-- ==== Sys2Proof/Decode.lean ====
section
/-!
DEFINITION. The table of operations and events gives its rows no bits (this hardware is a block that
takes commands, not words of a program), so no word spells a command.
-/

namespace Sys2Proof

/-- The command that a word spells by the table's bits: none, since no row of the table has any. -/
def decodeTableWord (_nbits _w : Nat) : Option Instr := none

end Sys2Proof
end

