/-- The SOLVE of a heat (R202). -/
structure SolveRun where
  tmpl : Nat
  count : Nat
  xlist : Nat
  layer : Nat
  oper : Nat
  seq : Nat
  /-- subnormals flush: the mode in force at its issue (R63) -/
  flush : Bool
  /-- the heat before it that ran the same template, 0 for none (R128 PREV) -/
  prevHeat : Nat := 0
  /-- next problem number to enter Assemble -/
  next : Nat
  /-- problems committed -/
  done : Nat
  /-- problems that have left each of the six stages -/
  left : List Nat
  /-- status-area bank of the heat (R182) -/
  bank : Nat
  /-- problems that have left Solve, and the OR of their PFLAG words on this tile (R151) -/
  solvDone : Nat := 0
  solvOr : Nat := 0
  deriving DecidableEq, Repr

/-- A heat on a tile (R201, R23). -/
structure Heat where
  ctx : Nat
  num : Nat
  lc : Bool
  entry : Nat
  /-- whether the heat has a deadline (DUR ≠ 0 and LC, R282) -/
  dead : Bool
  /-- STAMP of the heat's start; one of a BE heat is taken when its first entry issues (R168) -/
  stamp : Nat
  stampDue : Bool := false
  tiles : List Nat
  rank : Nat
  snap : Tab LoopSnap
  host : List Host.Cell
  /-- poisoned words of the copied block (R335) -/
  hostBad : List Nat
  hended : Bool
  layer : Nat
  oper : Nat
  solve : Option SolveRun
  worst : Nat
  nfb : Nat
  cutFac : Bool
  cutOut : Bool
  late : Bool
  /-- a cut point fell while the context was saved (R175) -/
  pendFac : Bool
  pendOut : Bool
  /-- Tensor flags of the heat on this tile (R94) -/
  tflags : FlagSet
  /-- commits: problem number and cycle (R178) -/
  commits : List (Nat × Nat)
  aborted : Bool
  /-- its heat record is written (R184) -/
  recd : Bool := false
  deriving DecidableEq, Repr

/-- The stages a problem passes (R120). -/
inductive StageName where
  | assemble | tensor | factor | solve | iterate | emit
  deriving DecidableEq, Repr

/-- A problem in one of the four slots of a tile (R120, R121). -/
structure Slot where
  heat : Nat
  prob : Nat
  tmpl : Nat
  stage : StageName
  /-- finished its previous stage and waits to enter `stage` -/
  waiting : Bool
  pflag : Nat
  entered : Nat
  /-- working copies and stage outputs, role code to element words -/
  arrs : Tab (Tab Word)
  /-- factor bank held: store address and bank (R145) -/
  bank : Option (Nat × Nat)
  /-- the problem is to factor, and has committed a factor of its own (R144) -/
  due : Bool
  own : Bool
  /-- heat number of the bank's commit -/
  bankHeat : Nat
  /-- STALE_FAC set at C_fac (R172) -/
  staleFac : Bool
  iter : Nat
  /-- the iterate of iteration k - 1: XI, Z, MU, V (R158) -/
  prev : Tab (Tab Word)
  resP : Word
  resD : Word
  resOk : Bool
  chk : Nat
  cert : Nat
  certPrimal : Bool
  warm : Nat
  drop : Nat
  /-- 0, or the code the problem is marked with: 3, 6 or 7 (R172, R173) -/
  mark : Nat
  deriving DecidableEq, Repr

/-- One bank of a factor store (R143). -/
structure FBank where
  l : Tab Word := []
  d : Tab Word := []
  rd : Tab Word := []
  deriving DecidableEq, Repr

/-- The factor store of a template (R143, R144). -/
structure FStore where
  ctx : Nat := 0
  tmpl : Nat := 0
  bank0 : FBank := {}
  bank1 : FBank := {}
  committed : Option Nat := none
  tag : Nat := 0
  heat : Nat := 0
  /-- HOST words the committed factorization used, by parameter (R144 RESIDENT) -/
  refw : Tab Word := []
  deriving DecidableEq, Repr

/-- Whom a record of a tile concerns: heat, LAYER and OPERATOR (R200, R459). -/
abbrev CmdIds := Nat × Nat × Nat

/-- A command of a counted unit (R453, R458, R461): its IDs, whether it is still in progress, its cycles, and its
stall cycles by reason. -/
structure UnitCmd where
  ctx : Nat := 0
  heat : Nat := 0
  layer : Nat := 0
  oper : Nat := 0
  /-- its sequence number; the heat number of the sequencer's, 0 of a Scalar Lane run -/
  seq : Nat := 0
  active : Bool := false
  busy : Nat := 0
  stall : Nat := 0
  why : Tab Nat := []
  deriving DecidableEq, Repr

/-- The context state a tile holds, and a save moves (R187, R205, R210, R211). -/
structure TCtx where
  g : Tab DWord := []
  f : Tab QWord := []
  sflag : FlagSet := 0
  strapEn : FlagSet := 0
  inTrap : Bool := false
  subn : Bool := false
  strapPc : Word := 0
  strapCause : Word := 0
  strapVec : Word := 0
  pc : Nat := 0
  /-- TILE_t_TFLAG and TILE_t_TFLAG_PREV (R94) and the heats they stand for -/
  tflag : Word := 0
  tflagPrev : Word := 0
  tfHeat : Option Nat := none
  tfPrev : Option Nat := none
  histGen : Word := 0
  histTag : Word := 0
  /-- HIST_0..63, ZERO (64), NAN (65) -/
  hist : Tab Word := []
  rmax : Tab Word := []
  live : Tab Word := []
  /-- slots already handed over by a heat: slot to heat number (R99) -/
  rmHeat : Tab Nat := []
  /-- the first heat that converted into a tensor, by descriptor (R58) -/
  convHeat : Tab Nat := []
  xtabFmt : Word := 0
  xtab : Tab Word := []
  heats : List Heat := []
  slots : Tab (Option Slot) := []
  qa : List QCmd := []
  qt : List QCmd := []
  qc : List QCmd := []
  qb : List QCmd := []
  nextSeq : Nat := 0
  /-- commands with unfinished work: sequence number and WAIT bit (R199) -/
  work : List (Nat × Nat) := []
  tensor : Option TensorRun := none
  /-- what has reached the Tensor stage and not started: a problem (false, heat, number) or the command
  at the head of queue T (true, its sequence number, 0) (R203) -/
  torder : List (Bool × Nat × Nat) := []
  copy : Option CopyRun := none
  hold : Hold := .none
  vpipe : Option VRun := none
  /-- stopped by a gang partner's trap, and the cycle of that trap (R118) -/
  stopped : Bool := false
  stopAt : Option Nat := none
  /-- commands that were in progress on its units when it was saved (R458, R459) -/
  cmds : Tab (List UnitCmd) := []
  /-- the command in progress on the tile when its last pre-emption was requested (R459) -/
  preIds : Option CmdIds := none
  deriving DecidableEq, Repr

EXERCISE PROMPT
Copy, please, every line from the start of the entries down to the line that holds "stamp : Nat", with both of those lines included and no others.

ANSWER SECTION
-- ==== Sys2Proof/Decode.lean ====
section
/-!
DEFINITION. The table of operations and events gives its rows no bits (this hardware is a block that
takes commands, not words of a program), so no word spells a command.
-/

namespace Sys2Proof

/-- The command that a word spells by the table's bits: none, since no row of the table has any. -/
def decodeTableWord (_nbits _w : Nat) : Option Instr := none

end Sys2Proof
end

/-- The SOLVE of a heat (R202). -/
structure SolveRun where
  tmpl : Nat
  count : Nat
  xlist : Nat
  layer : Nat
  oper : Nat
  seq : Nat
  /-- subnormals flush: the mode in force at its issue (R63) -/
  flush : Bool
  /-- the heat before it that ran the same template, 0 for none (R128 PREV) -/
  prevHeat : Nat := 0
  /-- next problem number to enter Assemble -/
  next : Nat
  /-- problems committed -/
  done : Nat
  /-- problems that have left each of the six stages -/
  left : List Nat
  /-- status-area bank of the heat (R182) -/
  bank : Nat
  /-- problems that have left Solve, and the OR of their PFLAG words on this tile (R151) -/
  solvDone : Nat := 0
  solvOr : Nat := 0
  deriving DecidableEq, Repr

/-- A heat on a tile (R201, R23). -/
structure Heat where
  ctx : Nat
  num : Nat
  lc : Bool
  entry : Nat
  /-- whether the heat has a deadline (DUR ≠ 0 and LC, R282) -/
  dead : Bool
  /-- STAMP of the heat's start; one of a BE heat is taken when its first entry issues (R168) -/
  stamp : Nat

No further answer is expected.